### Task statement
Total the lines of the entries below that hold the string "some", then write only that total.

### Information provided
┄┄┄┄┄┄┄┄┄┄

-- ==== Sys2Proof/Machine/Retire.lean ====
section
/-! DEFINITION. The ends of things (R80, R82, R112, R283, R326, R365): a team retires, its block completes, a
cluster instance and a grid complete, a grid is retained, released or aborted. -/

namespace Sys2Proof.Machine

/-! ### What frees when -/

/-- Frames of a block's region, or of a cluster instance's pool. -/
def dropFrames (s : State) (g store inst : Nat) : State :=
  { s with frames := s.frames.filter fun e =>
      !decide (fkGrid e.1 = g ∧ e.1 / 2 ^ 48 % 4 = store ∧ e.1 / 2 ^ 16 % 2 ^ 32 = inst) }

/-- Bytes and poison marks of the unit at keys [base, base + 2^56). -/
def dropUnit (s : State) (base : Nat) : State :=
  { s with
    mem := scrubRange s.mem base (2 ^ 56)
    poison := s.poison.filter fun k => !decide (base ≤ k * 64 ∧ k * 64 < base + 2 ^ 56) }

/-- The ring and the checkpoint area of an undo log, scrubbed (R316). -/
def scrubLog (s : State) (u : UndoLog) : State :=
  { s with mem := scrubRange (scrubRange s.mem (memKey 0 u.base) (2 ^ u.lg2)) (memKey 0 u.cbase) ((u.nck + 1) * u.cslot) }

/-- Frees a context that nothing runs under any more. -/
def dropCtx (s : State) (c : Nat) : State :=
  if (s.grids.any fun e => decide (e.2.ctx = c)) ||
      (s.images.any fun e => decide (e.2.grid.map (·.ctx) = some c)) ||
      (s.launches.any fun e => decide (e.2.ctx = some c)) then s
  else match (mget s.ctxs c).bind (·.ulog) with
    | some u => { scrubLog s u with ctxs := mdel s.ctxs c }
    | none => { s with ctxs := mdel s.ctxs c }

/-- Notes the chains that a party which ends has committed in the open grid window (R327). -/
def noteGone (s : State) (p : Party) : State :=
  match s.grid p.gridNo, s.seqOf p with
  | some gr, some q => if s.undoOn gr.ctx then s.modCtx gr.ctx fun x => { x with gone := (p, q.chains) :: x.gone } else s
  | _, _ => s

/-- Frees all that a grid has: its parties and their parts, its grid store, pools and CSM, which are
scrubbed, its sequencer (R165, R248, R326). -/
def dropGrid (s : State) (g : Nat) : State :=
  let ctx := ((s.grid g).map (·.ctx)).getD 0
  let s := dropUnit (dropParts s g (fun _ => true) true) (csmKey g 0)
  dropCtx { s with frames := s.frames.filter fun e => decide (fkGrid e.1 ≠ g) } ctx

/-- Grids that stand under a grid: it, its children and theirs, to a depth of 10. -/
def treeOf (s : State) : Nat → Nat → List Nat
  | 0, g => [g]
  | f + 1, g => g :: ((s.grids.filter fun e => decide (e.2.launcher = .parent g)).map (·.1)).flatMap (treeOf s f)

/-- The page fillers of the context of a grid that no queue, node or LAUNCH has launched: they go with the grid at its root (R231,
R326). -/
def fillersOf (s : State) (g : Nat) : List Nat :=
  match s.grid g with
  | some gr =>
    let filler (l : Launcher) : Bool := match l with
      | .fill _ => true
      | _ => false
    if gr.depth = 1 ∧ !(filler gr.launcher) then
      (s.grids.filter fun e => decide (e.2.ctx = gr.ctx) && filler e.2.launcher).map (·.1)
    else []
  | none => []

/-- Releases a retained grid with every grid retained under it (R326). -/
def releaseTree (s : State) (g : Nat) : State := (treeOf s 10 g ++ fillersOf s g).foldr (fun n s => dropGrid s n) s

/-- Whether the blocks of a grid are all done and nothing of it is left to run or stands stopped (R112, R283, R291). -/
def gridIsDone (s : State) (g : Nat) (gr : Grid) : Bool :=
  decide (gr.doneBlk.length = gr.lrec.grid) && gr.lvl.seq.stop.isNone && (s.clustersOf g).all (fun e => e.2.lvl.seq.stop.isNone) && decide (gr.status = .running) && decide (childrenOf s g = 0) &&
    !(s.launches.any fun e => decide (e.2.launcher = .parent g)) &&
    !(s.images.any fun e => match e.2.grid with
      | some x => decide (x.launcher = .parent g)
      | none => false)

/-- Whether an aborted grid, or one whose work is done, ends now, with what status (R295, R375). -/
def endStatus (s : State) (g : Nat) (gr : Grid) : Option W32 :=
  if gr.aborted then some 0x80 else if gridIsDone s g gr then some 0 else none

/-- Adds 1 to the completion signal of a LAUNCH (R284). -/
def signalParent (s : State) (g : Nat) (gr : Grid) : State :=
  if gr.signal = 0 then s
  else sendSignal s ⟨0x5000 + gr.gseq, some gr.ctx, gr.part, gr.space, gr.signal, none, some g⟩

┄┄┄┄┄┄┄┄┄┄

### Finished task
8